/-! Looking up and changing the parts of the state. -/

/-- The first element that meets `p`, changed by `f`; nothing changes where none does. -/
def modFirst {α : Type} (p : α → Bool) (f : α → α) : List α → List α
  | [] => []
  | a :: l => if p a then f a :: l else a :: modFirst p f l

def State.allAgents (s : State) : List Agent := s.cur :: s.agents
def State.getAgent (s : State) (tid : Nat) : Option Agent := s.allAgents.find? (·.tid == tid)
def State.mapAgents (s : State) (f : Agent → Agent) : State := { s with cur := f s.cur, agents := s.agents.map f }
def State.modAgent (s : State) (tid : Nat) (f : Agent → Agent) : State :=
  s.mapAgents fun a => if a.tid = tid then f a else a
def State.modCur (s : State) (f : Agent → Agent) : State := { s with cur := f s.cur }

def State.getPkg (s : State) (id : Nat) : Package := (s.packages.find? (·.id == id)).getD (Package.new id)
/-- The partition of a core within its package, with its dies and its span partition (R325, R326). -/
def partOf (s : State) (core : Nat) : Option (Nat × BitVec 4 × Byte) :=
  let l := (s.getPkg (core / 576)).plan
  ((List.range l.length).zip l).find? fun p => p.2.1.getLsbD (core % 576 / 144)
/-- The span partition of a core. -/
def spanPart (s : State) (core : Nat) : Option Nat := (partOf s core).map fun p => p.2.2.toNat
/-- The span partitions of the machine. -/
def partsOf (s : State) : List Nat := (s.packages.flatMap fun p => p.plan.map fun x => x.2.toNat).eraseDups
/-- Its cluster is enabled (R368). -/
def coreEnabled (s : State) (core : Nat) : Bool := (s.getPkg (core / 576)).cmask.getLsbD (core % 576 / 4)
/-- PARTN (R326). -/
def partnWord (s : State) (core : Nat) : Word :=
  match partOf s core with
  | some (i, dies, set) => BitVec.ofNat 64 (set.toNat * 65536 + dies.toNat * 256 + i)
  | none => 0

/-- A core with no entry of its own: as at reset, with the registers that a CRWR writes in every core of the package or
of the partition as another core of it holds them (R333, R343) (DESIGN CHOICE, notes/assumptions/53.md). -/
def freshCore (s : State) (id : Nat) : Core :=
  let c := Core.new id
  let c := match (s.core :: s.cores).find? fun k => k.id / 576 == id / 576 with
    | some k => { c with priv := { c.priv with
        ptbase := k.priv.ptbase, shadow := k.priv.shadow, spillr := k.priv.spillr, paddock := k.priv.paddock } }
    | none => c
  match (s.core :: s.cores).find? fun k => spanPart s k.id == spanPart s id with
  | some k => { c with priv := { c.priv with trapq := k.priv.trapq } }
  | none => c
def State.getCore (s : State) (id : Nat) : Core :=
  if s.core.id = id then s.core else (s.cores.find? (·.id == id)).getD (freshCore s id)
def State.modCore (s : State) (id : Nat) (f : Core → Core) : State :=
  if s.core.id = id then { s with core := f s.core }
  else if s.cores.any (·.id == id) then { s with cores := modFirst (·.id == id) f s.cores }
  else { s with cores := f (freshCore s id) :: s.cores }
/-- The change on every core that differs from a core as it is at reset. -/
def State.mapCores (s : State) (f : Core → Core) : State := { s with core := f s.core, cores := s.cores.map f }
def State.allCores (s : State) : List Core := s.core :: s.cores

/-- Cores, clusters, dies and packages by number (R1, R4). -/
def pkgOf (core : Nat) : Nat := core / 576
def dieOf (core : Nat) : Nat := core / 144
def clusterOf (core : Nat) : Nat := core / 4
• • • •
Problem to solve. Nothing should appear in the answer except the lines from the one with "at reset. -/" through the final line of the records, written exactly.

Finished task.
/-- The change on every core that differs from a core as it is at reset. -/
def State.mapCores (s : State) (f : Core → Core) : State := { s with core := f s.core, cores := s.cores.map f }
def State.allCores (s : State) : List Core := s.core :: s.cores

/-- Cores, clusters, dies and packages by number (R1, R4). -/
def pkgOf (core : Nat) : Nat := core / 576
def dieOf (core : Nat) : Nat := core / 144
def clusterOf (core : Nat) : Nat := core / 4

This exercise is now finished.